Mais cette apparente contradiction devient relative dès lors que l'on prend en compte un facteur déterminant : la famille Assad appartient au clan alaouïte, minorité chiite longtemps brimée voire persécutée en Syrie. A partir de ce simple constat, comment s'étonner que la famille Assad n'ait pas dédaigné de nouer alliance avec ce grand protecteur qu'incarne l'Iran des fondamentalistes chiites ?

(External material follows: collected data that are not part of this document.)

-- ==== Sys2Proof/Machine/Dispatch.lean ====
section
/-! DEFINITION. One arm for each operation. -/

namespace Sys2Proof.Machine

open Sys2Proof

def exec (i : Instr) (s : State) : Host.Outcome State Fault Refusal :=
  match i with
  | .nop => Sys2Proof.Machine.execNop s
  | .rst => Sys2Proof.Machine.execRst s
  | .crcClr => Sys2Proof.Machine.execCrcClr s
  | .crcByte d => Sys2Proof.Machine.execCrcByte d s
  | .crcRead => Sys2Proof.Machine.execCrcRead s
  | .cfgWr d => Sys2Proof.Machine.execCfgWr d s
  | .frReset => Sys2Proof.Machine.execFrReset s
  | .frByte d => Sys2Proof.Machine.execFrByte d s
  | .frEnd => Sys2Proof.Machine.execFrEnd s
  | .rdReg r => Sys2Proof.Machine.execRdReg r s
  | .rdData d => Sys2Proof.Machine.execRdData d s
  | .encClr => Sys2Proof.Machine.execEncClr s
  | .encSetCmd d => Sys2Proof.Machine.execEncSetCmd d s
  | .encSetWake d => Sys2Proof.Machine.execEncSetWake d s
  | .encSetStx d => Sys2Proof.Machine.execEncSetStx d s
  | .encSetCrcHi d => Sys2Proof.Machine.execEncSetCrcHi d s
  | .encSetCrcLo d => Sys2Proof.Machine.execEncSetCrcLo d s
  | .encSetCrcAuto => Sys2Proof.Machine.execEncSetCrcAuto s
  | .encPush d => Sys2Proof.Machine.execEncPush d s
  | .encGo => Sys2Proof.Machine.execEncGo s
  | .classify c => Sys2Proof.Machine.execClassify c s

end Sys2Proof.Machine
end

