-- ==== Sys2Proof/Certificates/Slice0/Obligations.lean ====
section
/-! DEFINITION. The statements of the model for the provers. Each docstring names the rule of spec/ it formalises. -/

open Sys2Proof Sys2Proof.Machine

/-! ## Reset, control and read-back -/

/-- 70_reset_and_hazards.md R120: every element has its listed value after reset; STATUS reads 0x00 and CRC_READ answers
0x0000. -/
def Obligations.ResetLeavesTheListedValues : Prop :=
  State.reset.blk.cfg = 0x07 ∧ State.reset.blk.fault = false ∧ State.reset.blk.faultcode = 0x00
  ∧ State.reset.cu.ph = .e0 ∧ State.reset.cu.acc = 0x0000 ∧ State.reset.cu.hold = 0x00
  ∧ State.reset.fd.state = .wakeup ∧ State.reset.fd.inframe = false
  ∧ State.reset.fd.wakeCnt = 0 ∧ State.reset.fd.stxCnt = 0 ∧ State.reset.fd.cmd = 0 ∧ State.reset.fd.len = 0
  ∧ State.reset.fd.dataCnt = 0 ∧ (∀ i, State.reset.fd.rxbuf.read i = 0x00)
  ∧ State.reset.fd.crcRx = 0x0000 ∧ State.reset.fd.crcCalc = 0x0000
  ∧ State.reset.fd.eng.ph = .e0 ∧ State.reset.fd.eng.acc = 0x0000 ∧ State.reset.fd.eng.hold = 0x00
  ∧ State.reset.fd.frameValid = false ∧ State.reset.fd.errcode = 0x00
  ∧ State.reset.en.cmd = 0x00 ∧ State.reset.en.len = 0 ∧ (∀ i, State.reset.en.txbuf.read i = 0x00)
  ∧ State.reset.en.wake = 0x01 ∧ State.reset.en.stx = 0x01
  ∧ State.reset.en.crcX = 0x0000 ∧ State.reset.en.crcV = false
  ∧ exec (.rdReg .status) State.reset = .next { State.reset with responses := [.byte 0x00] }
  ∧ exec .crcRead State.reset = .next { State.reset with responses := [.word 0x0000] }

/-- 43_control.md R93: NOP answers NONE and changes nothing, under FAULT too; the all-zero word is the only NOP. -/
def Obligations.NopAnswersNoneAndChangesNothing : Prop :=
  EncodedExactly .nop 0x0000
  ∧ ∀ s : State, exec .nop s = .next { s with responses := .none :: s.responses }

/-- 43_control.md R94: RST puts every element of BLK, CU, FD and EN at its reset value and answers NONE, under FAULT too.
(What it leaves of the model's own fields is stated in EachOperationRespondsExactlyOnce.) -/
def Obligations.RstPutsEveryElementAtItsResetValue : Prop :=
  EncodedExactly .rst 0x1000
  ∧ ∀ s : State, ∃ t, exec .rst s = .next t ∧ t.responses = .none :: s.responses
      ∧ t.blk = { cfg := 0x07, fault := false, faultcode := 0x00 }
      ∧ t.cu = { ph := .e0, acc := 0x0000, hold := 0x00 }
      ∧ t.fd = Fd.cleared
      ∧ t.en = { cmd := 0x00, len := 0, txbuf := [], wake := 0x01, stx := 0x01, crcX := 0x0000, crcV := false }
      ∧ t.status = 0x00

/-- 43_control.md R95: CFG takes d & 0x07, and FD is reset exactly when BUFMODE changes. -/
def Obligations.CfgWrWritesThreeBitsAndResetsTheDecoderOnAModeChange : Prop :=
  EncodedWithImm .cfgWr 0x5000
  ∧ ∀ (d : Byte) (s : State), (s.blk.fault = false → exec (.cfgWr d) s = .next
        { s with
          blk := { cfg := d &&& 0x07, fault := false, faultcode := s.blk.faultcode }
          fd := if s.blk.cfg.getLsbD 1 = d.getLsbD 1 then s.fd else Fd.cleared
          responses := .none :: s.responses })
      ∧ RefusedUnderFault (.cfgWr d) s

/-- 43_control.md R96 with 10_state.md R25, R19 and R16: each of the sixteen selectors answers its register, STATUS bit by
bit, under FAULT too, and nothing else changes; a word with IMM not zero is illegal. -/
def Obligations.RdRegAnswersTheSelectedRegister : Prop :=
  (∀ (v : OpWord) (s : State), v >>> 12 = 0x9 → v &&& 0xFF ≠ 0 → RaisesIllegalOp v s)
  ∧ [0x9000, 0x9100, 0x9200, 0x9300, 0x9400, 0x9500, 0x9600, 0x9700, 0x9800, 0x9900, 0x9A00, 0x9B00, 0x9C00, 0x9D00,
      0x9E00, 0x9F00].map decode
    = [RegSel.status, .errcode, .cfg, .rxCmd, .rxLen, .rxCrcHi, .rxCrcLo, .calcHi, .calcLo, .wakeCnt, .stxCnt,
        .faultcode, .encCmd, .encLen, .encWake, .encStx].map (fun r => Decoded.legal (.rdReg r))
  ∧ ∀ s : State, ∃ reg : RegSel → Byte,
      (∀ r, exec (.rdReg r) s = .next { s with responses := .byte (reg r) :: s.responses })
      ∧ (reg .status &&& 0x0F = match s.fd.state with
          | .wakeup => 0 | .stx => 1 | .cmd => 2 | .len => 3 | .data => 4 | .crcHi => 5 | .crcLo => 6 | .etx => 7
          | .done => 8 | .hunt => 9 | .discard => 10)
      ∧ (reg .status).getLsbD 4 = s.fd.frameValid ∧ (reg .status).getLsbD 5 = s.blk.fault
      ∧ (reg .status).getLsbD 6 = s.en.crcV ∧ (reg .status).getLsbD 7 = s.fd.inframe
      ∧ reg .errcode = s.fd.errcode ∧ reg .cfg = s.blk.cfg &&& 0x07
      ∧ reg .rxCmd = s.fd.cmd ∧ reg .rxLen = s.fd.len
      ∧ (reg .rxCrcHi).toNat = s.fd.crcRx.toNat / 256 ∧ (reg .rxCrcLo).toNat = s.fd.crcRx.toNat % 256
      ∧ (reg .calcHi).toNat = s.fd.crcCalc.toNat / 256 ∧ (reg .calcLo).toNat = s.fd.crcCalc.toNat % 256
      ∧ reg .wakeCnt = s.fd.wakeCnt ∧ reg .stxCnt = s.fd.stxCnt ∧ reg .faultcode = s.blk.faultcode
      ∧ reg .encCmd = s.en.cmd ∧ reg .encLen = s.en.len ∧ reg .encWake = s.en.wake ∧ reg .encStx = s.en.stx

/-- 43_control.md R97: RD_DATA answers RXBUF[i] for every index but 0xFF, under FAULT too, whatever FD.len is, and nothing
else changes; SEL not zero or index 0xFF is illegal. -/
def Obligations.RdDataAnswersTheIndexedByte : Prop :=
  (∀ i : Byte, i ≠ 0xFF → decode (0xA000 ||| i.setWidth 16) = .legal (.rdData i))
  ∧ (∀ (v : OpWord) (s : State), v >>> 12 = 0xA → ((v >>> 8) &&& 0xF ≠ 0 ∨ v &&& 0xFF = 0xFF) → RaisesIllegalOp v s)
  ∧ ∀ (i : Byte) (s : State), i ≠ 0xFF →
      exec (.rdData i) s = .next { s with responses := .byte (s.fd.rxbuf.read i.toNat) :: s.responses }
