/-! ## Witnesses: the whole machine -/

/-- Every family completes somewhere, with a CFG_WR that keeps BUFMODE among them. -/
theorem witness_OnlyTheListedElementsAreWritten :
    IllegalByTable 0xC600 ∧ (Instr.cfgWr 0x02).wellFormed = true
    ∧ (∃ t, exec (.cfgWr 0x02) (buffered 3) = .next t
        ∧ decide (t.blk.cfg.getLsbD 1 = (buffered 3).blk.cfg.getLsbD 1) = true)
    ∧ (∃ t, exec (.frByte 0x4D) (buffered 3) = .next t) ∧ (∃ t, exec .frEnd (buffered 7) = .next t)
    ∧ (∃ t, exec (.encPush 0x4D) State.reset = .next t) ∧ State.reset.en.txbuf.wf = true
    ∧ 0 ≠ (after [0xD04D] .reset).en.len.toNat :=
  ⟨by simp [IllegalByTable], rfl, exists_next (by decide +kernel), completes (by decide +kernel), completes (by decide +kernel),
    completes (by decide +kernel), rfl, by decide +kernel⟩

theorem witness_ReadingOperationsAreRepeatable : (Instr.rdData 0x00).wellFormed = true ∧ Instr.encGo.wellFormed = true := by decide

/-- Under FAULT RST and another word; without FAULT the three programmer errors. -/
theorem witness_FaultStaysUntilRst :
    (faulted.blk.fault = true ∧ (∃ t, step (faulted.issue [0x1000]) = .next t) ∧ ∃ t, step (faulted.issue [0xC600]) = .next t)
    ∧ (State.reset.blk.fault = false ∧ (after [0xC600] .reset).blk.fault = true ∧ (after [0xC200] .reset).blk.fault = true)
    ∧ (∃ t, step (State.issue { State.reset with en := { En.reset with len := 0xFF } } [0xD000]) = .next t ∧ t.blk.fault = true)
    ∧ State.reset.fd.errcode.toNat ≤ 7 ∧ (after [0xC600] .reset).responses = .err 0x0B :: State.reset.responses
    ∧ (after [0xC200] .reset).responses = .err 0x0A :: State.reset.responses :=
  ⟨⟨by decide +kernel, completes (by decide +kernel), completes (by decide +kernel)⟩, by decide +kernel,
    exists_next (check := fun t => t.blk.fault) (by decide +kernel), by decide +kernel, by decide +kernel, by decide +kernel⟩

/-- FR_BYTE and FR_END write it, and FR_RESET clears it. -/
theorem witness_ErrcodeIsWrittenOnlyByDecoderErrors :
    (∃ t, exec (.frByte 0x41) State.reset = .next t ∧ decide (t.fd.errcode ≠ State.reset.fd.errcode) = true)
    ∧ (∃ t, exec .frEnd State.reset = .next t ∧ decide (t.fd.errcode ≠ State.reset.fd.errcode) = true)
    ∧ (∃ t, exec .frReset discarding = .next t ∧ decide (t.fd.errcode ≠ discarding.fd.errcode) = true) :=
  ⟨exists_next (by decide +kernel), exists_next (by decide +kernel), exists_next (by decide +kernel)⟩

theorem witness_StateNeverHoldsCmdBetweenOperations :
    ((buffered 1).issue [0x70F0]).fd.state ≠ .cmd ∧ ∃ t, step ((buffered 1).issue [0x70F0]) = .next t :=
  ⟨by decide +kernel, completes (by decide +kernel)⟩

/-- The sampling points: FR_BYTE at the CRC low byte and away from it, with and without an error; FR_END; ENC_GO. -/
theorem witness_SettingsAreReadAtTheirSamplingPoints :
    ((buffered 5).blk.fault = false ∧ (∃ t, exec (.frByte 0x0B) (buffered 5) = .next t)
      ∧ (0x03#8).getLsbD 1 = (buffered 5).blk.cfg.getLsbD 1 ∧ (0x03#8).getLsbD 0 = (buffered 5).blk.cfg.getLsbD 0)
    ∧ ((∃ t, exec (.frByte 0x4D) (buffered 3) = .next t ∧ decide (t.responses = .none :: (buffered 3).responses) = true)
      ∧ (buffered 3).fd.state ≠ .etx ∧ (buffered 3).fd.state ≠ .crcLo)
    ∧ ((∃ t, exec .frEnd (buffered 7) = .next t) ∧ (0x02#8).getLsbD 1 = (buffered 7).blk.cfg.getLsbD 1)
    ∧ (∃ t, exec .encGo State.reset = .next t) ∧ (0x04#8).getLsbD 2 = State.reset.blk.cfg.getLsbD 2 :=
  ⟨⟨by decide +kernel, completes (by decide +kernel), by decide +kernel, by decide +kernel⟩,
    ⟨exists_next (by decide +kernel), by decide +kernel, by decide +kernel⟩,
    ⟨completes (by decide +kernel), by decide +kernel⟩, completes (by decide +kernel), by decide⟩

/-- Two states that agree on BLK and the catalogue and on one unit only. -/
theorem witness_UnitsDoNotInterfere :
    let s := State.reset
    let s1 := after [0x7002, 0xC0F0] .reset
    let s2 := after [0x3001, 0xC0F0] .reset
    let s3 := after [0x3001, 0x7002] .reset
    (s1.blk = s.blk ∧ s1.catalogue = s.catalogue ∧ s1.cu = s.cu ∧ s1 ≠ s ∧ ∃ t, exec (.crcByte 1) s = .next t)
    ∧ (s2.blk = s.blk ∧ s2.catalogue = s.catalogue ∧ s2.fd = s.fd ∧ s2 ≠ s ∧ ∃ t, exec (.frByte 1) s = .next t)
    ∧ (s3.blk = s.blk ∧ s3.catalogue = s.catalogue ∧ s3.en = s.en ∧ s3 ≠ s ∧ ∃ t, exec (.encPush 1) s = .next t) :=
  ⟨⟨by decide +kernel, by decide +kernel, by decide +kernel, by decide +kernel, completes (by decide +kernel)⟩,
    ⟨by decide +kernel, by decide +kernel, by decide +kernel, by decide +kernel, completes (by decide +kernel)⟩,
    ⟨by decide +kernel, by decide +kernel, by decide +kernel, by decide +kernel, completes (by decide +kernel)⟩⟩

/-! ## Witnesses: states that meet the invariant -/

/-- The decoder at the CRC low byte of the frame `02 F0 00 F0 00 03`. -/
def atCrcLo : State :=
  { State.reset with
    fd := { state := .crcLo, inframe := true, wakeCnt := 0, stxCnt := 1, cmd := 0xF0, len := 0, dataCnt := 0, rxbuf := []
            crcRx := 0xF000, crcCalc := 0, eng := { ph := .e2, acc := 0xF000, hold := 0 }, frameValid := false, errcode := 0 }
    responses := [.none, .none, .none, .none] }

/-- The same frame received (vector F2). -/
def received : State :=
  { State.reset with
    fd := { state := .wakeup, inframe := false, wakeCnt := 0, stxCnt := 1, cmd := 0xF0, len := 0, dataCnt := 0, rxbuf := []
            crcRx := 0xF000, crcCalc := 0xF000, eng := { ph := .e2, acc := 0xF000, hold := 0 }, frameValid := true, errcode := 0 }
    responses := [.frameOk, .none, .none, .none, .none, .none, .none] }

/-- Both are reached from reset. -/
theorem test_states_reached :
    after [0x7002, 0x70F0, 0x7000, 0x70F0] .reset = atCrcLo
    ∧ after [0x7002, 0x70F0, 0x7000, 0x70F0, 0x7000, 0x7003, 0x8000] .reset = received := by decide +kernel

theorem blk_reset_inv : Blk.reset.Inv := ⟨by decide, fun _ => rfl, fun h => by cases h⟩

theorem en_reset_inv : En.reset.Inv := ⟨by decide, rfl, fun _ _ => rfl⟩

theorem atCrcLo_inv : atCrcLo.Inv where
  blk := blk_reset_inv
  cu := engine_clear_inv
  en := en_reset_inv
  fd := by constructor <;> simp [atCrcLo, State.reset, FdState.afterCmd, Engine.Inv, Fd.CrcTracksSpan] <;> decide

theorem received_inv : received.Inv where
  blk := blk_reset_inv
  cu := engine_clear_inv
  en := en_reset_inv
  fd := by
    constructor <;> simp [received, State.reset, FdState.afterCmd, Engine.Inv, Fd.CrcTracksSpan]
    decide

theorem witness_ComputedCrcIsThatOfTheSpan : atCrcLo.Inv ∧ atCrcLo.blk.fault = false ∧ atCrcLo.fd.state = .crcLo :=
  ⟨atCrcLo_inv, rfl, rfl⟩

/-- Each kind of operation on a received frame: FR_BYTE, FR_END, a CFG_WR with each BUFMODE, and another. -/
theorem witness_FrameRegistersLastUntilTheNextFrame :
    received.Inv ∧ received.blk.fault = false ∧ received.fd.frameValid = true
    ∧ ∀ i ∈ ([.frByte 0x02, .frByte 0x41, .frEnd, .cfgWr 0x07, .cfgWr 0x05, .frReset, .rst, .encGo] : List Instr),
        i.wellFormed = true ∧ ∃ t, exec i received = .next t := by
  refine ⟨received_inv, rfl, rfl, ?_⟩
  have all : ∀ i ∈ ([.frByte 0x02, .frByte 0x41, .frEnd, .cfgWr 0x07, .cfgWr 0x05, .frReset, .rst, .encGo] : List Instr),
      i.wellFormed = true ∧ nextWith (exec i received) (fun _ => true) = true := by decide +kernel
  exact fun i hi => ⟨(all i hi).1, completes (all i hi).2⟩

theorem witness_InvariantKeptByEveryStep :
    (atCrcLo.issue [0x7000]).Inv ∧ (∃ t, step (atCrcLo.issue [0x7000]) = .next t)
    ∧ (received.issue [0xC600]).Inv ∧ ∃ t, step (received.issue [0xC600]) = .next t :=
  ⟨⟨atCrcLo_inv.blk, atCrcLo_inv.cu, atCrcLo_inv.fd, atCrcLo_inv.en⟩, completes (by decide +kernel),
    ⟨received_inv.blk, received_inv.cu, received_inv.fd, received_inv.en⟩, completes (by decide +kernel)⟩

/-- The two stops, in states that no run reaches, and a state that meets the invariant. -/
theorem witness_StopsOnlyInStatesNoRunReaches :
    exec (.frByte 0) { State.reset with fd := { Fd.reset with state := .data, dataCnt := 0xFF } } = .fault .noSuchBufferByte
    ∧ exec .frEnd { State.reset with fd := { Fd.reset with state := .cmd } } = .refused .cmdBetweenOperations
    ∧ (atCrcLo.issue [0x8000]).Inv :=
  ⟨rfl, rfl, ⟨atCrcLo_inv.blk, atCrcLo_inv.cu, atCrcLo_inv.fd, atCrcLo_inv.en⟩⟩

end Sys2Proof.Tests
end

Si l'on ajoute à cela le fait que le Hezbollah libanais, pro-iranien, partage non seulement avec la famille Assad ces affinités confessionnelles, mais aussi de communes préoccupations au niveau de la question palestinienne, alors la boucle est bouclée... Et le paradoxe apparent cesse d'être un mystère. Ces alliances de la Syrie de Bachar Al-Assad avec l'Iran et le Hezbollah relèvent donc bien davantage de considérations d'ordre religieux et stratégique (voire géostratégique) que de facteurs purement politiques, que l'on serait bien en peine de trouver.


Nous venons donc de voir ce qui, d'une part, explique la cause réelle de ces alliances, et ce qui, d'autre part, fait apparaître aux yeux de certains l'Iran comme un bastion de la résistance à l'axe américano-sioniste et au Nouvel Ordre Mondial. Le dogme semble aujourd'hui si fermement établi que quiconque ose émettre la moindre critique à l'encontre du régime iranien ou de ses sous-fifres du Hezbollah suscite immédiatement une levée de boucliers généralisée, et subit aussitôt les foudres des tenants de ce qu'il faut bien nommer une sorte de nouvelle « bien pensance », fustigé de toutes parts par ceux-là mêmes qui, bien souvent, s'étaient élevés contre l'agression menée contre la Jamahiriya libyenne. Car enfin, comment peut-on oser s'en prendre à la nouvelle Mecque de l'anti-impérialisme et de l'anti-sionisme que semble être devenu Téhéran, aux yeux de certains ? Comment peut-on oser s'en prendre à un pays qui figure en bonne place sur la liste de ceux qui risquent d'être prochainement agressés à leur tour ? N'est-ce pas là jouer le jeu de Washington et de Jérusalem ?... A ces objections, nous répondrons assurément NON, et ceci avec la plus inébranlable des déterminations.

Il est certaines vérités qui dérangent, car elles mettent mal à l'aise, pointent de flagrantes incohérences, s'immiscent tel un grain de sable indésirable au coeur d'une mécanique pourtant bien huilée...en apparence. Il est certaines vérités qu'il convient de rappeler haut et fort, même si elles font grincer certaines dents, car elles sont de celles qui ne peuvent, qui ne doivent pas être oubliées, sous peine d'ouvrir la porte aux déviances de toutes natures, et notamment aux pires.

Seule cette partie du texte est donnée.